Humanoid or Vocaloid?

Many acoustic instruments can be simulated convincingly with various synthesis techniques, such as sampling and physical modeling. But one instrument

Many acoustic instruments can be simulated convincingly with various synthesis techniques, such as sampling and physical modeling. But one instrument has resisted most simulation attempts: the singing voice. That is because singing exhibits an unusually wide range of timbres, articulations, and transitions between sounds. In addition, singing usually communicates lyrics as well as melody, which results in a double layer of meaning not found in other instruments.

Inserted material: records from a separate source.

-- ==== Sys2Proof/Laws/PerInstr.lean ====
section
/-! SUPPORT. Laws/PerInstr.lean: the family Fields: whatever its operands, an instruction's encoding is one to four 32-bit words
(R33), and a step of another agent has none. One lemma a constructor. -/
namespace Sys2Proof.Laws

/-- The shape of an instruction's encoding (R33, R35, R140). -/
def Fields.Statement (i : Instr) : Prop :=
  (∀ w ∈ encode i, w < 2 ^ 32) ∧ (encode i).length ≤ 4 ∧ (encode i).isEmpty = i.isEvent

/-! ### Words put together; these are proved without reduction, so that no proof multiplies by a power of two in unary -/

theorem packWord_nil (w : Nat) : packWord w [] = w := by rw [packWord, List.foldl]
theorem packWord_cons (w v n : Nat) (fs : List (Nat × Nat)) : packWord w ((v, n) :: fs) = packWord (w + v * 2 ^ n) fs := by
  rw [packWord, List.foldl, packWord]

/-! ### Codes fit their fields -/

theorem bit_lt (b : Bool) : bit b < 2 := by cases b <;> decide
theorem roundMode_code_lt (m : RoundMode) : m.code < 4 := by cases m <;> decide
theorem roundSel_code_lt (r : RoundSel) : r.code < 8 := by
  cases r with
  | named m => exact Nat.lt_of_lt_of_le (roundMode_code_lt m) (by decide)
  | dynamic => decide
theorem hint_code_lt (h : Hint) : h.code < 4 := by cases h <;> decide
theorem waitSel_code_lt (w : WaitSel) : w.code < 4 := by obtain ⟨a, b⟩ := w; cases a <;> cases b <;> decide
theorem scope_code_lt (c : Scope) : c.code < 8 := by cases c <;> decide
theorem level_code_lt (l : Level) : l.code < 4 := by cases l <;> decide
theorem place_code_lt (p : Place) : p.code < 4 := by cases p <;> decide
theorem groupKind_code_lt (k : GroupKind) : k.code < 4 := by cases k <;> decide
theorem completion_word_lt (c : Completion) : c.word < 2 ^ 8 := by
  cases c with
  | none => decide
  | obj g => have := g.isLt; simp only [Completion.word]; omega
  | fut g => have := g.isLt; simp only [Completion.word]; omega
theorem drainDst_code_lt (d : DrainDst) : d.code < 4 := by cases d <;> simp [DrainDst.code]
theorem drainDst_reg_lt (d : DrainDst) : d.reg < 64 := by
  cases d with
  | mem => decide
  | fut x => exact x.isLt
  | hnd x => exact x.isLt
theorem quantFmt_word_lt (q : QuantFmt) : q.word < 2 ^ 24 := by
  cases q with
  | fb4 s b d => have := s.isLt; have := b.isLt; have := d.isLt; simp only [QuantFmt.word]; omega
  | _ => decide
theorem imm_field_lt (i : Imm) (n : Nat) : i.field n < 2 ^ n := Nat.mod_lt _ (Nat.two_pow_pos n)

/-- X words are 32-bit words, and at most two (R39). -/
theorem prefixWords_ok (base : Nat) (i : Imm) :
    (∀ w ∈ prefixWords base i, w < 2 ^ 32) ∧ (prefixWords base i).length ≤ 2 := by
  obtain ⟨p, v⟩ := i
  have hv := v.isLt
  match p with
  | 0 => simp [prefixWords, Imm.prefixes]
  | 1 =>
    refine ⟨?_, by simp [prefixWords, Imm.prefixes]⟩
    simp only [prefixWords, Imm.prefixes, List.map_cons, List.map_nil, List.mem_singleton, forall_eq]
    have := Nat.mod_lt (v.toNat / 2 ^ base) (show 0 < 2 ^ 26 by decide)
    omega
  | p + 2 =>
    refine ⟨?_, by simp [prefixWords, Imm.prefixes]⟩
    simp only [prefixWords, Imm.prefixes, List.map_cons, List.map_nil, List.forall_mem_cons]
    refine ⟨by omega, by omega, by simp⟩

Finally, the human ear is so attuned to the voice that the subtlest tonal shifts, errors, or anomalies are immediately apparent.

At the 2003 Musikmesse in Germany and the Audio Engineering Society convention in the Netherlands this past March, Yamaha demonstrated a new vocal-synthesis technology called Vocaloid (, which achieves a new level of sophistication in this area. Using Visual C++ on a Windows computer, a team at the Yamaha Advanced System Development Center in Japan has written software that mimics the singing voice with surprising accuracy.

The team starts with recordings of professional male and female vocalists singing specially constructed phrases of nonsense words with all possible transitions between syllables. The transitions are slightly different depending on the combination of speech sounds called phonemes. Those differences are a big part of how we understand words and why a vocal track sounds natural or artificial. For example, the phoneme p sounds slightly different at the beginning of a word than it does at the end, and it affects the vowels next to it differently than, say, the phoneme t.

The recorded phrases are converted to the frequency domain using Fast Fourier Transform and divided into separate phonetic transitions. Those elements are then stored in a phonetic database for use with the synthesis engine. Expressive elements such as vibrato, pitch bend, and attack are also extracted and stored in a separate database.

To create a vocal track, you enter music and lyrics into the score editor (see Fig. 1). The music can be entered manually or imported from a Standard MIDI File; the lyrics must be entered manually. Expressive elements can be imported from a MIDI File as Control Change messages or entered from a graphic palette.

The data from the score file is sent to the synthesis engine, which draws on the phonetic and expression databases to create the track. To sing the word part, for example, the software combines four elements from the phonetic database: p (as it sounds at the beginning of a word), p-ar (the transition from p to ar), ar-t (the transition from ar to t), and t (as it sounds at the end of a word). The two ar elements are blended together, and the resulting vowel a is lengthened to accommodate the melodic line.

Different pitches are derived by shifting the fundamental and overtones while leaving the vowel formants relatively untouched. The database elements were originally sung at different pitches, limiting the amount of shifting the engine must do. A Pentium 4/2 GHz computer takes less than one-third real time to render the track and convert it back into the time domain. For example, a 1-minute track can be rendered in less than 20 seconds.

Yamaha intends to commercialize Vocaloid by licensing it to producers of vocal libraries and software marketing firms. The obvious applications include background vocals and rough sketches of arrangements. However, the potential for this technology is virtually unlimited.